### Material for this exercise
theorem getLsbD_clear (x : Lanes) (l m : Nat) : (x &&& ~~~(BitVec.twoPow 64 l)).getLsbD m = (x.getLsbD m && decide (m ≠ l)) := by
  rw [BitVec.getLsbD_and, BitVec.getLsbD_not, BitVec.getLsbD_twoPow]
  cases hx : x.getLsbD m with
  | false => rfl
  | true =>
    have hm : m < 64 := BitVec.lt_of_getLsbD hx
    by_cases h : m = l
    · subst h
      simp [hm]
    · simp [hm, h, Ne.symm h]

theorem putElem_spec (t : Ty) (e : QEntry) {l : Nat} (bs : List W8) (absent : Bool) (hl : l < 64) (hd : e.data.length = 64) :
    let e' := putElem t e l bs absent
    rget e'.data l = queueElem t bs ∧
      (∀ m, m ≠ l → rget e'.data m = rget e.data m ∧ e'.left.getLsbD m = e.left.getLsbD m ∧ e'.resid.getLsbD m = e.resid.getLsbD m) ∧
      e'.left.getLsbD l = false ∧ (e'.resid.getLsbD l = true ↔ e.resid.getLsbD l = true ∨ absent = true) := by
  refine ⟨?_, fun m hm => ⟨?_, ?_, ?_⟩, ?_, ?_⟩
  · simp only [putElem, rget, List.getD_eq_getElem?_getD, getElem?_listSet_same _ _ _ (show l < e.data.length by omega), Option.getD_some]
  · simp only [putElem, rget, List.getD_eq_getElem?_getD, getElem?_listSet_ne _ _ _ _ hm]
  · rw [putElem, getLsbD_clear, decide_eq_true hm, Bool.and_true]
  · cases absent
    · rfl
    · simp [putElem, BitVec.getLsbD_twoPow, hm.symm]
  · rw [putElem, getLsbD_clear, decide_eq_false (not_not_intro rfl), Bool.and_false]
  · cases absent
    · simp [putElem]
    · simp [putElem, hl]

/-! ### The store queue's engine (R178) -/

section
variable {s : State} {id : Nat} {o : Op} {k : QReg} {t : Ty} {addrs : List Nat} {data : Row}

theorem storeQueueWrite_ends (ho : tget s.ops id = some o) (hb : o.body = .entry k t addrs data 0) :
    exec (.storeQueueWrite id none) s = .next (finishOp s id 0) := by
  have hx : exec (.storeQueueWrite id none) s = execStoreQueueWrite id none s := rfl
  simp only [hx, execStoreQueueWrite, ho, hb, if_true]

theorem storeQueueWrite_stores {left : Lanes} {l : Nat} {r : State} (ho : tget s.ops id = some o) (hb : o.body = .entry k t addrs data left)
    (hl : left.getLsbD l = true) (hm : opMaySend s o = true)
    (hd : engineStore s o (addrs.getD l 0) (leBytes (eszOf t) ((rget data l).toNat % 2 ^ tyWidth t)) = .done r) :
    exec (.storeQueueWrite id (some l)) s = .next (setBody r id (.entry k t addrs data (left &&& ~~~(BitVec.twoPow 64 l)))) := by
  have hx : exec (.storeQueueWrite id (some l)) s = execStoreQueueWrite id (some l) s := rfl
  simp only [hx, execStoreQueueWrite, ho, hb, hl, hm, hd, Bool.and_self, if_true]

end

/-- Settles O46: arming and requesting pages, then the engines of the two kinds of queue. -/
theorem queueStreamAndPageResults : Obligations.QueueStreamAndPageResults := by
  unfold Obligations.QueueStreamAndPageResults
  refine ⟨?_, fun s u g k v q hv hq hp hl => ⟨fun hroom hmore => ?_, ?_⟩, fun s id o k ty addrs data left ho hb => ⟨?_, ?_⟩⟩
  · intro h t k c o st n d m p s v hi
    refine ⟨fun ho code bm pg hm => ⟨pagereq_copyOther hi ho hm, fun hc l hleft hl => ?_⟩, ?_, fun ho hq => qres_fault hi ho hq, ?_⟩
    · subst hc
      exact ⟨_, pagereq_copyAbsent hi ho hm, startPages_absent hleft hl⟩
    · intro ho cap off stride cnt x hx
      have harm : ∃ load, x.2 = (load, if load then pR else pW) ∧ exec x.1 s = armQueue h t k c o st n load s := by
        simp only [List.mem_cons, List.not_mem_nil, or_false] at hx
        rcases hx with rfl | rfl
        · exact ⟨true, rfl, rfl⟩
        · exact ⟨false, rfl, rfl⟩
      obtain ⟨load, hx2, hexec⟩ := harm
      rw [hexec, hx2]
      refine ⟨armQueue_armed hi ho, fun hq hn hlt h1 h2 ha hs hb =>
        ⟨_, armQueue_arms hi ho hq hn hlt h1 h2 ha hs hb, rfl, rfl, rfl, rfl, rfl, rfl, rfl, rfl, rfl⟩⟩
    · intro ho off len cap lo left hlen hc hp
      exact ⟨_, pagereq_range hi ho hlen hc hp, fun l hleft hl => startPages_absent hleft hl, startPages_resident, startPages_unmapped⟩
  · obtain ⟨w, hw, hwg⟩ := ((groupAt_of_viewAt hv).setQueue k { q with fetched := q.fetched + 1, buf := q.buf ++ [newEntry q] }).viewAt
    refine ⟨_, w, _, newEntry q, readahead_begins hv hq hp hl hroom hmore, hw, by rw [hwg]; exact tget_tput_same _ _ _, rfl, rfl, rowOf_length _, rfl,
      fun l hl => rget_rowOf (fun _ => 0) l hl, fun l hl => ?_⟩
    simp only [newEntry, getLsbD_maskOf, hl, decide_true, Bool.true_and, decide_eq_true_eq]
  · intro i l e he hleft hd hb r hok
    have hl64 : l < 64 := BitVec.lt_of_getLsbD hleft
    have hgroup := (groupAt_of_viewAt hv).congr (engineRead_spec s (queueOp u g k q) (entryAddr q i l) (eszOf q.ty)).1.blocks
    obtain ⟨w, hw, hwg⟩ := (hgroup.setQueue k { q with buf := listSet q.buf i (putElem q.ty e l r.2.1 r.2.2.1) }).viewAt
    obtain ⟨h1, h2, h3, h4⟩ := putElem_spec q.ty e r.2.1 r.2.2.1 hl64 hd
    exact ⟨_, w, _, _, readahead_reads hv hq hp hl he hleft hb hok, hw, by rw [hwg]; exact tget_tput_same _ _ _,
      getElem?_listSet_same _ _ _ (List.getElem?_eq_some_iff.1 he).1, fun j hj => getElem?_listSet_ne _ _ _ _ hj, h1, h2, h3, h4, by rw [hwg]⟩
  · rintro rfl
    exact ⟨_, storeQueueWrite_ends ho hb, finishes_finishOp s id o ho 0⟩
  · exact fun l t hl hm hd => storeQueueWrite_stores ho hb hl hm hd

end Sys2Proof.Machine
end

section
/-! Global atomics, fences and stage queues (R185, R186, R188, R189, R194): the statement GlobalAtomicAndOrderingResults. -/
namespace Sys2Proof.Machine
open Sys2Proof

/-! ### Issue -/

section
variable {h : Hdr} {s : State} {v : View}

/-- An ATOMG whose access passes and whose key is not logged starts its atomic; `sw` is the second operand of a compare and swap. -/
theorem atomgOp_starts {op : AtomOp} {sc : Scope} {d : HReg} {b : SReg} {c : CReg} {o : SReg} {sw : Option SReg} {big sg acq : Bool}
    (hi : Issues h s v) (ho : OperandsReady ([.hd d, .c c, ssrc o, .s b.toNat 1 true true] ++ sw.toList.map ssrc) v)
    (hl : logFind v.b (nextKey v) = none) (hc : check1 v (readC v.g c) (readS v.g o).toNat (if big then 8 else 4) pA [0] = none) :
    ∃ w, atomgOp h op sc d b c o sw big sg acq s = completed h w 0 ∧
      Starts v w d (.atomg op big sg acq sc b (capBase (readC v.g c) + (readS v.g o).toNat) (readS v.g b) ((sw.map (readS v.g)).getD 0)) := by
  have hl' : logFind (countKey v).b (nextKey v) = none := hl
  cases sw with
  | none =>
    refine ⟨_, (issue_scalar hi ho rfl).trans ?_, starts_keyed v d _ (some (nextKey v))⟩
    simp only [hc, hl']
    rfl
  | some x =>
    refine ⟨_, (issue_scalar hi ho rfl).trans ?_, starts_keyed v d _ (some (nextKey v))⟩
    simp only [hc, hl']
    rfl

theorem fence_completes {sc : Scope} {m : FenceMode} (hi : Issues h s v) (ho : OperandsReady [] v) :
    exec (.fence h sc m) s =
      completed h { v with st := if m ≠ .rel ∧ widePool sc = true then acquirePool v.st v.b.part else v.st } 0 := by
  simp only [exec, execFence, issue_scalar hi ho rfl]
  split <;> rfl

/-- COMMIT without its mask word raises contract fault 7 (R188). -/
theorem commit_unmasked {sc : Scope} (hi : Issues h s v) (ho : OperandsReady [] v) (hs : h.safe = false) :
    exec (.commit h sc) s = trapped v 0 7 255 8 0 := by
  simp only [exec, execCommit, issue_scalar hi ho rfl, hs]
  rfl

theorem commit_arrives {sc : Scope} (hi : Issues h s v) (ho : OperandsReady [] v) (hs : h.safe = true) :
    exec (.commit h sc) s = heldBack h { v with g := { v.g with arrival := .commit sc h.mask } } 7 := by
  simp only [exec, execCommit, issue_scalar hi ho rfl, hs]
  rfl

theorem startKeyed_starts {d : HReg} {body : OpBody} (hl : logFind v.b (nextKey v) = none) (hk : opOfKey v.st v.uid (nextKey v) = none) :
    startKeyed v d body = startOp (countKey v) d body (some (nextKey v)) := by
  have hl' : logFind (countKey v).b (nextKey v) = none := hl
  have hk' : opOfKey (countKey v).st (countKey v).uid (nextKey v) = none := hk
  simp only [startKeyed, hl', hk']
######
● Task to complete: Restate word for word the lines of the data above, starting at the line containing "have hgroup := (groupAt_of_viewAt" and ending at the line containing "exact ⟨_, w, _, _, readahead_reads", both included, and nothing more.

● Response:
    have hgroup := (groupAt_of_viewAt hv).congr (engineRead_spec s (queueOp u g k q) (entryAddr q i l) (eszOf q.ty)).1.blocks
    obtain ⟨w, hw, hwg⟩ := (hgroup.setQueue k { q with buf := listSet q.buf i (putElem q.ty e l r.2.1 r.2.2.1) }).viewAt
    obtain ⟨h1, h2, h3, h4⟩ := putElem_spec q.ty e r.2.1 r.2.2.1 hl64 hd
    exact ⟨_, w, _, _, readahead_reads hv hq hp hl he hleft hb hok, hw, by rw [hwg]; exact tget_tput_same _ _ _,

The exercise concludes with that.